WinRAR 7.10 was launched yesterday with quite a few options, resembling bigger reminiscence pages, a darkish mode, and the flexibility to fine-tune how Home windows Mark-of-the-Net flags are propagated when extracting recordsdata.
WinRAR is a well-liked file archiver and compression software for Home windows that enables customers to create, extract, and handle compressed recordsdata, primarily in RAR, ZIP, and plenty of different file codecs. The creator claims that the software is utilized by 500 million folks worldwide.
Yesterday, win.rar GmbH launched the ultimate model of WinRAR 7.10, itemizing quite a few new options that enhance the efficiency and value of this system.
These new options embrace enabling bigger reminiscence pages for elevated efficiency, a reworked settings interface, and a long-awaited darkish mode.
Supply: BleepingComputer
One new characteristic that stood out is a brand new setting that allows you to strip info that could be thought-about a privateness danger from the Mark of The Net alternate information stream.
“‘Zone worth solely’ possibility in “Settings/Safety” dialog controls if archive Mark of the Net propagation contains solely the safety zone worth or all obtainable fields,” reads the WinRAR 7.10 launch notes.
“Whereas extra fields, resembling a obtain location or IP deal with, would possibly assist to establish a file supply, they could be a privateness concern if file is shared with different individuals.”
For these unfamiliar with the Mark-of-the-Net (MoTW), it’s an alternate information stream named “Zone.Identifier” that’s added to recordsdata downloaded from the Web, together with from web sites and e-mail.
This identifier tells Home windows and supported purposes that the file was downloaded from one other laptop or the Web and, subsequently, could possibly be dangerous to open.
When trying to open a downloaded file, Home windows will examine if a MoTW exists and, if that’s the case, show extra warnings to the consumer, asking if they’re certain they want to run the file.
Supply: BleepingComputer
Microsoft Workplace may even examine for the Mark-of-the-Net, and if discovered, it’s going to open paperwork in Protected View, with the file in read-only mode and macros disabled.

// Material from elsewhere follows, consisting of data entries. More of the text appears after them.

/-- The candidate selected under T in mW, if one fits. -/
def State.bestOf (s : State) (pred : List PointPower) (rows : List PhaseStall) (t : Nat) : Option (Nat × Nat) :=
  let fit := pointCodes.filter fun c => match predOf pred c.1 c.2 with
    | some p => decide (p.work * 1000 ≤ t)
    | none => false
  (fit.foldl (fun m c =>
    let x := s.progress rows c.1 c.2
    match m with
    | none => some (c, x)
    | some (c0, y) => if y.1 * x.2 < x.1 * y.2 then some (c, x) else some (c0, y)) none).map Prod.fst

/-- w working beats of 8 at the lowest operating point are predicted at or below T (R386). -/
def fitsWork (low : PointPower) (t w : Nat) : Bool := decide ((w * low.work + (8 - w) * low.idle) * 1000 ≤ 8 * t)

/-- The largest w from 7 down to 1 that fits. -/
def largestWork (low : PointPower) (t : Nat) : Option Nat := ([7, 6, 5, 4, 3, 2, 1].find? fun w => fitsWork low t w)

def modeFull : Nat := 0
def modeTracking : Nat := 1
def modeIdling : Nat := 2
def modeUnattainable : Nat := 3
def modeHeld : Nat := 4

/-- A point decided for the next boundary: a slower divisor is commanded at once (R367, R382). -/
def State.commandPoint (s : State) (p : Point) (restart : Bool) : State :=
  let s1 := { s with cal := { s.cal with decided := some p, restart := s.cal.restart || restart } }
  s1.fset F.CLKCTL_TILE_pending (max (s.fget F.CLKCTL_TILE_pending) p.div)

/-- CAP_UNATTAINABLE (R387). -/
def State.enterUnattainable (s : State) : State :=
  if s.flag F.CALENDER_STATE_unattainable then s
  else
    let s1 := (s.fset F.CALENDER_STATE_unattainable 1).raise E.CALENDER_unattainable
    (s1.logFault Page.CALENDER (s1.faultRec Page.CALENDER 0x13 0x1F 0 0 0)).powerEvent 0

/-- The lowest operating point with the largest w that fits (R386, R387). -/
def State.chooseFloor (s : State) (low : PointPower) (t : Nat) : State :=
  match largestWork low t with
  | some w => s.commandPoint ⟨4, 4, w⟩ true
  | none => (s.enterUnattainable).commandPoint ⟨4, 4, 1⟩ true

/-- The choice of the next point (R385-R388, R400). -/
def State.choosePoint (s : State) (pred : List PointPower) (rows : List PhaseStall) (low : PointPower) : State :=
  let t := s.target
  let held := s.fget F.CALENDER_STATE_mode == modeHeld
  let mode := if held then s.cal.prev else s.fget F.CALENDER_STATE_mode
  let w := s.fget F.CALENDER_STATE_work
  let s1 := s.when (fitsWork low t 1) (·.fset F.CALENDER_STATE_unattainable 0)
  if (mode = modeIdling ∨ mode = modeUnattainable) ∧ s.cal.pos ≠ 7 ∧ !held then
    if s.cal.fell && !fitsWork low t w then s1.chooseFloor low t else s1
  else
    match s1.bestOf pred rows t with
    | some c => if mode = modeUnattainable ∧ (largestWork low t).isSome then s1.chooseFloor low t
      else s1.commandPoint ⟨c.1, c.2, 8⟩ false
    | none => s1.chooseFloor low t

/-- The deckles' meters (R389). -/
def State.meterDeckles (s : State) (meters : List Nat) : State :=
  s.each meters.zipIdx fun s m =>
    let s1 := { s with cal := { s.cal with deckleMeter := s.cal.deckleMeter.set (fun _ => 0) m.2 m.1 } }
    s1.fset ⟨Page.CALENDER, 0x100 + 4 * (m.2 % 16), 16, 12⟩ (min 0xFFF m.1)

/-- S_d of a deckle and the sum of all shares (R311, R389). -/
def State.powerShare (s : State) (d : Nat) : Nat := s.fget F.DECKLE_CFG_power_w 0 (ofDeckle d)
def State.shareSum (s : State) : Nat := (s.allDeckles.map s.powerShare).sum

/-- A deckle's metered average exceeds its allowance A_d (R389). -/
def State.overAllowance (s : State) (d : Nat) : Bool :=
  let used := s.cal.deckleMeter.get (fun _ => 0) d
  let limit := s.fget ⟨Page.CALENDER, 0x100 + 4 * d, 0, 12⟩
  (limit != 0 && decide (limit < used)) ||
    decide (s.powerShare d < used) || decide (s.powerShare d * s.cap < used * s.shareSum)

/-- What a decision takes up (R380, R389, R401): the mean input power, window_s, the deckles' meters and who is over. -/
def State.takeMeasures (s : State) (beatW : Nat) (meters : List Nat) : State :=
  let s1 := (s.fset F.CALENDER_PWR_beat_w (min 0xFFFF beatW)).meterDeckles (meters.take 16)
  { s1 with cal := { s1.cal with
      window := s1.fget F.CALENDER_CFG_window_s, excess := s1.allDeckles.filter s1.overAllowance } }

/-- CALENDER_DECISION (R384-R389), once in a beat: the mean input power of the beat, the predictions, what each die measured
of each phase, what each stack and I/O die measured, and the deckles' metered averages. None is made while no control unit runs. -/
def execCalenderDecision (beatW : Nat) (pred : List PointPower) (stalls : List PhaseStall) (loads : List LoadPower)
    (meters : List Nat) (s : State) : Host.Outcome State Fault Refusal :=
  guardUnit true <|
    match predOf pred 4 4 with
    | none => s
    | some low =>
      if s.cal.made ∨ !s.controlRuns then s
      else
        let s1 := s.takeMeasures beatW meters
        let s2 := ((s1.each (List.range 4) fun s die => s.learnDie stalls die).each loads State.learnLoad).choosePoint pred stalls low
        { s2 with cal := { s2.cal with made := true, fell := false } }

/-! Throttling (R396), at step 1 of a boundary. -/

/-- w as throttling holds it, 8 where it does not. -/
def State.workLimit (s : State) : Nat :=
  s.cal.steps.foldl (fun m t => match t.2 with | .work w => min m w | _ => m) 8

/-- Working beats of each 8 in force. -/
def State.workInForce (s : State) : Nat := min s.workLimit (s.fget F.CALENDER_STATE_work)

/-- A stack's memory share in force, in sixteenths (R383). -/
def State.shareOf (s : State) (stack : Nat) : Nat :=
  s.cal.steps.foldl (fun m t => match t.2 with | .share i k => if i = stack then min m k else m | _ => m)
    (s.fget F.CALENDER_STATE_mem_share)

/-- The part, in percent of its flit times, that an I/O die's ports have. -/
def State.portPart (s : State) (iod : Nat) : Nat :=
  s.cal.steps.foldl (fun m t => match t.2 with | .ports i k => if i = iod then min m k else m | _ => m) 100

/-- A step taken for a resource, and counted. -/
def State.takeStep (s : State) (res : Nat) (t : Throttle) : State :=
  let s1 := { s with cal := { s.cal with steps := (res, t) :: s.cal.steps } }.bump C.CALENDER_THROTTLE_CNT
  let s2 := match t with
    | .die die code => s1.protect die code
    | _ => s1
  let die := match t with
    | .die d _ => d
    | .work _ => if 8 ≤ res then (res - 8) / 3 else res
    | _ => res
  s2.when (decide (die < 6)) fun s => (s.bump C.SENS_THROTTLE_CNT die).raise E.SENS_throttle die

/-- The divisor code a die would run at without its droop response. -/
def State.dieCode (s : State) (die : Nat) : Nat := max (s.fget F.CLKCTL_TILE_pending) (s.dieFloor die)

/-- A die's row of the table: the divisor, then after 64 bt at divide by 8 the module's w. `h.floor` counts from `base`. -/
def State.throttleDie (s : State) (die base : Nat) (h : Hot) : State × Hot :=
  if s.dieCode die < 4 then
    if h.up = 0 then (s.takeStep h.res (.die die (s.dieCode die + 1)), { h with up := 15 }) else (s, { h with up := h.up - 1 })
  else if h.floor + 1 < base + 64 then (s, { h with up := h.up - 1, floor := h.floor + 1 })
  else
    let w := s.workInForce
    (s.when (decide (1 < w)) (·.takeStep h.res (.work (w - 1))), { h with up := h.up - 1, floor := base })

/-- A resource at or above its throttle limit. -/
def State.throttleUp (s : State) (h : Hot) : State × Hot :=
  if h.res < 4 then s.throttleDie h.res 0 h
  else if h.res < 6 then
    if h.up ≠ 0 then (s, { h with up := h.up - 1 })
    else
      let p := s.portPart (h.res - 4)
      (s.when (decide (25 < p)) (·.takeStep h.res (.ports (h.res - 4) (p - 25))), { h with up := 15 })
  else if h.res < 8 then
    if h.up ≠ 0 then (s, { h with up := h.up - 1 }) else (s.raise E.CALENDER_thermal, { h with up := 15 })
  else
    let i := h.res - 8
    let m := s.shareOf i
    if 4 < m then
      if h.up = 0 then (s.takeStep h.res (.share i (m - 4)), { h with up := 15 }) else (s, { h with up := h.up - 1 })
    else if h.floor < 64 then (s, { h with up := h.up - 1, floor := h.floor + 1 })
    else s.throttleDie (i / 3) 64 h

/-- The last step taken for a resource is undone. -/
def undoStep (res : Nat) : List (Nat × Throttle) → List (Nat × Throttle)
  | [] => []
  | t :: r => if t.1 = res then r else t :: undoStep res r

/-- Step 1 of a boundary for one resource. -/
def State.throttle (s : State) (res : Nat) : State :=
  let h := (s.cal.hot.find? fun h => h.res == res).getD ⟨res, 0, 0, 0⟩
  let keep (s : State) (h : Hot) : State :=
    let rest := s.cal.hot.filter fun h => h.res != res
    { s with cal := { s.cal with hot := if h = ⟨res, 0, 0, 0⟩ then rest else rest ++ [h] } }
  if s.isHot res then
    let r := s.throttleUp { h with cool := 0 }
    keep r.1 r.2
  else
    let h1 := { h with up := h.up - 1 }
    if !(s.cal.steps.any fun t => t.1 == res) then keep s { h1 with cool := 0, floor := 0 }
    else if !s.isCool res then keep s { h1 with cool := 0 }
    else if h.cool + 1 < 1024 then keep s { h1 with cool := h.cool + 1 }
    else
      let s1 := { s with cal := { s.cal with steps := undoStep res s.cal.steps } }
      keep s1 { h1 with cool := 0, floor := 0 }

/-- Step 1 of a boundary (R22, R396). -/
def State.throttleAll (s : State) : State :=
  let s1 := s.each s.senseInsts fun s r => s.throttle r
  let on := !s1.cal.steps.isEmpty
  let s2 := s1.when (on && !s1.flag F.CALENDER_STATE_thermal) (·.raise E.CALENDER_thermal)
  s2.fset F.CALENDER_STATE_thermal (if on then 1 else 0)

/-! Step 5 of a boundary (R382, R386, R388, R389). -/

/-- The point decided comes into force; after 4 missed decisions the lowest one is held. -/
def State.applyPoint (s : State) : State :=
  let missed := if s.cal.made then 0 else min 4 (s.cal.missed + 1)
  let mode := s.fget F.CALENDER_STATE_mode
  let held := decide (4 ≤ missed)
  let point := if held then some ⟨4, 4, 8⟩ else s.cal.decided
  let prev := if held && mode != modeHeld then mode else s.cal.prev
  let s0 := { s with cal := { s.cal with missed, prev, made := false, decided := none } }
  let s1 := s0.when held fun s => s.fset F.CLKCTL_TILE_pending 4
  let s2 := s1.applyDivs
  match point with
  | none => s2
  | some p =>
    let mode' :=
      if held then modeHeld
      else if p.work < 8 then (if s.flag F.CALENDER_STATE_unattainable then modeUnattainable else modeIdling)
      else if p.div = 0 ∧ p.share = 16 then modeFull else modeTracking
    let s3 := ((s2.fset F.CALENDER_STATE_mode mode').fset F.CALENDER_STATE_work p.work).fset F.CALENDER_STATE_mem_share p.share
    { s3 with cal := { s3.cal with volt := p.div } }

/-- The divisor that the voltage raised in the last beat allows is commanded, for the next boundary (R382). -/
def State.commandFaster (s : State) : State :=
  let s1 := s.fset F.CLKCTL_TILE_pending (min s.cal.volt (s.fget F.CLKCTL_TILE_pending))
  s1.fset F.CALENDER_STATE_div (s1.fget F.CLKCTL_TILE_pending)

/-- Whether the beat that starts is idle, by the pattern of 8 (R386). -/
def State.applyPattern (s : State) : State :=
  let w := s.workInForce
  let pos := if 8 ≤ w then 7 else if s.cal.restart then 0 else (s.cal.pos + 1) % 8
  let idle := decide (w < 8 ∧ w ≤ pos)
  let s1 := { s with cal := { s.cal with pos, restart := false }, beat := { s.beat with idle } }
  s1.when idle fun s =>
    { (s.bump C.BEAT_IDLE_CNT) with cal := { s.cal with slackIdle := s.cal.slackIdle + 1 } }

/-- The deckles that idle in the beat that starts (R389). -/
def State.applyAllowances (s : State) : State :=
  let excess := s.allDeckles.filter s.cal.excess.contains
  let s1 := { s with beat := { s.beat with deckleIdle := excess } }
  s1.each excess fun s d => (s.bump C.CALENDER_DIDLE_CNT).raiseTo E.CALENDER_deckle_idle [d]

/-- Step 5 for the calender: the point, the pattern, the deckles; a beat of an unattainable cap is counted (R387). -/
def State.applyCalender (s : State) : State :=
  let s1 := s.applyPoint.commandFaster.applyPattern.applyAllowances
  s1.when (s1.flag F.CALENDER_STATE_unattainable) (·.bump C.CALENDER_UNATT_CNT)

/-! Sampling the sensors (R393-R397). -/

/-- SENS_ page of an instance, none for a stack. -/
def sensPage (inst : Nat) : Option Nat := if inst < 7 then some (Page.SENS + inst) else none

/-- A sensor leaves service (R394, R406): its entry in the broke map, once. -/
def State.noteSensor (s : State) (inst point cause : Nat) : State :=
  let loc := inst + 32 * point
  let known := (s.broke.any fun b => b.kind == 8 && b.loc == loc) ||
    s.brokeDue.any fun c => match c with | .add e => e.kind == 8 && e.loc == loc | .remove .. => false
  s.when (!known) (·.brokeAdd 8 loc cause true)

/-- A millisecond's power of a die or stack (R394). -/
def State.samplePower (s : State) (inst mw : Nat) : State :=
  let x := s.cal.traces.get (fun _ => PowerTrace.reset) inst
  let y : PowerTrace :=
    if x.n = 999 then ⟨((x.sum + mw) / 1000 :: x.avgs).take 60, 0, 0⟩ else ⟨x.avgs, x.sum + mw, x.n + 1⟩
  { s with cal := { s.cal with traces := s.cal.traces.set (fun _ => PowerTrace.reset) inst y } }

/-- The power of a die or stack has changed by more than 20 % in the last 60 s (R394). -/
def State.powerMoved (s : State) (inst : Nat) : Bool :=
  let l := (s.cal.traces.get (fun _ => PowerTrace.reset) inst).avgs
  let hi := l.foldl max 0
  l.length == 60 && decide (hi < 5 * (hi - l.foldl min hi))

To examine if a downloaded file has the Mark-of-the-Net, you may right-click it in Home windows Explorer and open its properties.
If the file incorporates a MoTW, you will note a message on the backside stating, “This file got here from one other laptop and is likely to be blocked to assist safety this laptop.”
Trendy file archives will propagate the MoTW present in archives to extracted recordsdata, permitting these recordsdata to even be protected with the Home windows safety characteristic.
MoTW is a robust safety characteristic that’s generally focused by risk actors who try to search out zero-day flaws that permit their malicious recordsdata to bypass Home windows’ safety warnings.
Nonetheless, some could take into account it a privateness concern, as if the file is shared with one other particular person, the “Zone.Identifier” incorporates info that might reveal delicate details about the place a file was downloaded from.
It is because the Zone.Identifier flag incorporates a whole lot of details about a downloaded file, together with the Web Zone (ZoneID) it was downloaded from, the URL to the file, the URL referring to the file, and in some instances, the IP deal with of the host it was downloaded from.
Supply: BleepingComputer
As a part of WinRAR 7.10, a brand new setting is enabled by default referred to as “Zone worth solely” that strips all info from MoTW alternate information streams apart from the ZoneId when it’s propagated to extracted recordsdata.
Supply: BleepingComputer
This enables the Mark-of-the-Net safety characteristic to proceed to work with extracted recordsdata, however the alternate information stream can now not be used to study the place the file was downloaded.
For many who want to allow full propagation of MoTW information, you’ll need to enter the WinRAR settings > Safety and uncheck “Zone worth solely.”
Whereas this new setting could hamper digital forensics, it’s a welcome characteristic for many who need the strictest privateness.